### Required action
Pull every line containing the word "returns" from the records.

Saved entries
════

-- ==== Sys2Proof/Machine/HostPort.lean ====
section
/-! DEFINITION. The host's accesses to the MMIO window (20_memory.md R70 to R81) and the other events of the outside world. -/

namespace Sys2Proof.Machine

/-- The size of the window in bytes (R70). -/
def windowBytes : Nat := 4096

/-- The offset of a register (R71). -/
def Reg.offset : Reg → Nat
  | .cmd => 0x000
  | .status => 0x008
  | .arg0 => 0x010
  | .arg1 => 0x018
  | .res => 0x020
  | .lb => 0x028
  | .ub => 0x030
  | .cfg => 0x038
  | .fbuf j => 0x100 + 8 * j.val

/-- The register at an aligned offset of the window; `none` for the rows R71 marks "—" (R75). -/
def regAt (off : Nat) : Option Reg :=
  if off = 0x000 then some .cmd
  else if off = 0x008 then some .status
  else if off = 0x010 then some .arg0
  else if off = 0x018 then some .arg1
  else if off = 0x020 then some .res
  else if off = 0x028 then some .lb
  else if off = 0x030 then some .ub
  else if off = 0x038 then some .cfg
  else if h : 0x100 ≤ off ∧ off < 0x200 then some (.fbuf ⟨(off - 0x100) / 8, by omega⟩)
  else none

/-- `FBUF[i]` (R13, R42): reading one byte of the fill buffer. -/
def State.fbufByte (s : State) (i : Fin Config.fbufBytes) : Byte := s.fbuf[i]

/-- FBUF word `j` (R81): `{FBUF[8j+7], …, FBUF[8j]}`. -/
def State.fbufWord (s : State) (j : Fin 32) : Word :=
  let byte (k : Fin 8) : Byte := s.fbufByte ⟨8 * j.val + k.val, by change _ < 256; omega⟩
  (byte 7 ++ byte 6 ++ byte 5 ++ byte 4 ++ byte 3 ++ byte 2 ++ byte 1 ++ byte 0 : BitVec 64)

/-- What a read of a register returns while BUSY = 0 (R71, R73). -/
def State.idleRead (s : State) : Reg → Word
  | .cmd => 0
  | .status => s.statusWord
  | .arg0 => s.arg0
  | .arg1 => s.arg1
  | .res => s.res
  | .lb => sext64 s.lb
  | .ub => sext64 s.ub
  | .cfg => s.cfgWord
  | .fbuf j => s.fbufWord j

/-- Whether a read of the register while BUSY = 1 returns unspecified bits (R78). -/
def Reg.freeWhileBusy : Reg → Bool
  | .cmd => false
  | .status => true
  | .arg0 => false
  | .arg1 => false
  | .res => true
  | .lb => true
  | .ub => true
  | .cfg => true
  | .fbuf _ => true

/-- What a read of a register returns while BUSY = 1 (R78), where `free` is this read's free value. -/
def State.busyRead (s : State) (free : Word) : Reg → Word
  | .cmd => 0
  | .status => busyStatusWord free
  | .arg0 => s.arg0
  | .arg1 => s.arg1
  | .res => free
  | .lb => free
  | .ub => free
  | .cfg => free
  | .fbuf _ => free

/-- The data of `MemRead(off, 8)` in the state `s` (R73, R75, R78). -/
def State.readValue (s : State) (off : Nat) : Word :=
  match regAt off with
  | none => 0
  | some r => if s.busy then s.busyRead (Config.freeWord s.freeCtr) r else s.idleRead r

/-- How many free values `MemRead(off, 8)` takes: a fresh one for each read of unspecified bits (R78). -/
def State.readDraws (s : State) (off : Nat) : Nat :=
  match regAt off with
  | none => 0
  | some r => if s.busy && r.freeWhileBusy then 1 else 0

/-- `MemRead(off, 8)`: the data are returned to the host; no engine state changes (R73). -/
def hostRead (off : Nat) (s : State) : State :=
  { s with readData := s.readValue off :: s.readData, freeCtr := s.freeCtr + s.readDraws off }

/-- `MemWrite(off, 8, v)`: R74 while BUSY = 0, R77 while BUSY = 1; every other offset ignores the write (R75, R76). -/
def hostWrite (off : Nat) (v : Word) (s : State) : State :=
  match regAt off with
  | some .cmd => if s.busy then { s with ovr := true } else s.accept v
  | some .arg0 => if s.busy then { s with ovr := true } else { s with arg0 := v }
  | some .arg1 => if s.busy then { s with ovr := true } else { s with arg1 := v }
  | some .status => s
  | some .res => s
  | some .lb => s
  | some .ub => s
  | some .cfg => s
  | some (.fbuf _) => s
  | none => s

/-- The only access the engine defines: 8 bytes wide at an 8-byte-aligned offset (R72). -/
def definedAccess (off width : Nat) : Bool := width == 8 && off % 8 == 0

/-- The offset in the window of an address of the host, when it is in the window: the window stands at ENGINE_BASE (R70). -/
def State.windowOffset (s : State) (addr : Nat) : Option Nat :=
  if s.engineBase ≤ addr ∧ addr < s.engineBase + windowBytes then some (addr - s.engineBase) else none

/-- A host access: `serve` gives the state after serving it at its offset, when it is in the window and defined; otherwise the run stops (R72, log 11). -/
def hostAccess (addr width : Nat) (serve : Nat → State) (s : State) : Result :=
  match s.windowOffset addr with
  | none => .fault .outsideWindow
  | some off => if definedAccess off width then .next (serve off) else .refused .narrowOrMisalignedAccess

/-- An event other than the engine's turn, in the state it has been taken from. -/
def serveInput (i : Input) (s : State) : Result :=
  match i with
  | .read addr width => hostAccess addr width (fun off => hostRead off s) s
  | .write addr width v => hostAccess addr width (fun off => hostWrite off v s) s
  | .entAvail b => .next { s with entAvail := b }
  | .entWord w => .next { s with entValid := true, entData := w }
  | .engine => .next s
  | .reset => .next s.assertReset

/-- The command word the engine is to run: that of the command in flight (R150). -/
def fetch (s : State) : Option Word := s.inflight.map fun f => f.word

/-- A CMD write for the engine to take at once: accepted as R150 accepts it, and the engine's turn comes next. -/
def placeCommand (v : Word) (s : State) : State :=
  { s.accept v with inputs := .engine :: s.inputs }

end Sys2Proof.Machine
end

════

### Exercise solution
/-- What a read of a register returns while BUSY = 0 (R71, R73). -/
/-- Whether a read of the register while BUSY = 1 returns unspecified bits (R78). -/
/-- What a read of a register returns while BUSY = 1 (R78), where `free` is this read's free value. -/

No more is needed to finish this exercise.